Include Military and Veteran Benefits in the 90-10 Cap 
Military and veteran benefits, such as the GI Bill and Department of Defense Tuition Assistance Program, are not subject to the 90-10 cap. Many for-profit colleges sought to take advantage of this exclusion and focused their recruiting on troops and veterans.

In 2012, the Senate Health, Education, Labor and Pension Committee investigation revealed the deceptive practices that some for-profit colleges use to recruit troops and veterans. Recruiters faced significant pressure to attract military veterans; some recruiters were found to falsely promise that veterans and military benefits would cover the full cost of school. Others published military themed websites, such as GIBill.com, to push troops and veterans to toward for-profit colleges.

This report helped jumpstart an effort among some Congressional lawmakers and military and veterans groups to have military and veteran benefits included in the 90-10 cap. Many Members of Congress, including Democratic senators Dick Durbin, Tom Carper, and Richard Blumenthal and Representative Jackie Speier, introduced legislation to close this "loophole." None of these efforts succeeded.

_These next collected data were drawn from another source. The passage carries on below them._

-- ==== Sys2Proof/Machine/Alu.lean ====
section
/-! DEFINITION. Register loads and the ALU: 6XNN, 7XNN, 8XY0 to 8XYE, CXNN (spec/42_alu.md). Unsigned 8-bit
arithmetic, mod 256 (R220); sources are read before any write and the flag is written last (R168). -/

namespace Sys2Proof.Machine

/-- LD Vx, nn (R222): `V[x] <- nn`. -/
def execLdImm (x : Nibble) (nn : Byte) (s : State) : Result :=
  runInstr (.ldImm x nn) s fun s => .ok (s.setV x nn)

/-- ADD Vx, nn (R223): `V[x] <- trunc_8(V[x] + nn)`; VF is not written. -/
def execAddImm (x : Nibble) (nn : Byte) (s : State) : Result :=
  runInstr (.addImm x nn) s fun s => .ok (s.setV x (s.getV x + nn))

/-- LD Vx, Vy (R224): `V[x] <- V[y]`. -/
def execLdReg (x y : Nibble) (s : State) : Result :=
  runInstr (.ldReg x y) s fun s => .ok (s.setV x (s.getV y))

/-- OR Vx, Vy (R225). -/
def execOr (x y : Nibble) (s : State) : Result :=
  runInstr (.or x y) s fun s => .ok (s.setLogic x (s.getV x ||| s.getV y))

/-- AND Vx, Vy (R226). -/
def execAnd (x y : Nibble) (s : State) : Result :=
  runInstr (.and x y) s fun s => .ok (s.setLogic x (s.getV x &&& s.getV y))

/-- XOR Vx, Vy (R227). -/
def execXor (x y : Nibble) (s : State) : Result :=
  runInstr (.xor x y) s fun s => .ok (s.setLogic x (s.getV x ^^^ s.getV y))

/-- ADD Vx, Vy (R228): VF <- carry. -/
def execAddReg (x y : Nibble) (s : State) : Result :=
  runInstr (.addReg x y) s fun s =>
    .ok (s.setResultFlag x (s.getV x + s.getV y) (carryOut (s.getV x) (s.getV y)))

/-- SUB Vx, Vy (R229): V[x] - V[y], VF <- NOT borrow. -/
def execSub (x y : Nibble) (s : State) : Result :=
  runInstr (.sub x y) s fun s =>
    .ok (s.setResultFlag x (s.getV x - s.getV y) (noBorrow (s.getV x) (s.getV y)))

/-- SHR Vx, Vy (R230): VF <- the LSB of the shifted operand. -/
def execShr (x y : Nibble) (s : State) : Result :=
  runInstr (.shr x y) s fun s =>
    .ok (s.setResultFlag x (s.shiftSource x y >>> 1) (shiftOutLsb (s.shiftSource x y)))

/-- SUBN Vx, Vy (R231): V[y] - V[x] into V[x], VF <- NOT borrow. -/
def execSubn (x y : Nibble) (s : State) : Result :=
  runInstr (.subn x y) s fun s =>
    .ok (s.setResultFlag x (s.getV y - s.getV x) (noBorrow (s.getV y) (s.getV x)))

/-- SHL Vx, Vy (R232): VF <- the MSB of the shifted operand. -/
def execShl (x y : Nibble) (s : State) : Result :=
  runInstr (.shl x y) s fun s =>
    .ok (s.setResultFlag x (s.shiftSource x y <<< 1) (shiftOutMsb (s.shiftSource x y)))

/-- RND Vx, nn (R233): `V[x] <- rnd AND nn`; the draw is used up (R171). -/
def execRnd (x : Nibble) (nn : Byte) (s : State) : Result :=
  runInstr (.rnd x nn) s fun s => .ok ((s.setV x (s.drawByte &&& nn)).nextDraw)

end Sys2Proof.Machine
end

The push to include military and veteran benefits in the 90-10 cap has garnered fierce opposition from the for-profit school industry group, the Career Education Colleges and Universities, previously known as the Association of Private Sector Colleges and Universities.

Many proprietary colleges receive more than 90% of their revenue from federal sources if military and veteran benefits are included in the calculation.   A 2014 report from the Center for Investigative Reporting showed that more than 133 schools would fail the 90-10 rule if military and veteran benefits were included.

Efforts to make this change continue. In November 2015, Senator Dick Durbin [D-IL] introduced legislation to include military and veteran benefits in the 90-10 cap. The bill remains stuck in the Senate Health, Education, Labor and Pension Committee. President Barack Obama expressed support for the bill shortly after its introduction.

In 2015, Secretary Hillary Clinton expressed support for the inclusion of military and veteran education benefits in the 90% cap.

Reduce the 90-10 Cap to 85-15 
Some lawmakers are also trying to lower the percentage of revenue a for-profit school can receive from federal funds from 90% to 85%. If military and veteran benefits were included in this lower cap, the Center for Investigative Reporting found that an additional 292 schools would fail this lower standard.

The change was included in the stalled Protecting Our Students and Taxpayers Act of 2015, introduced by Senators Dick Durbin, Jack Reed, Elizabeth Warren, and Richard Blumenthal. In his 2017 Budget proposal, President Obama requested that the cap be lowered from 90% to 85%.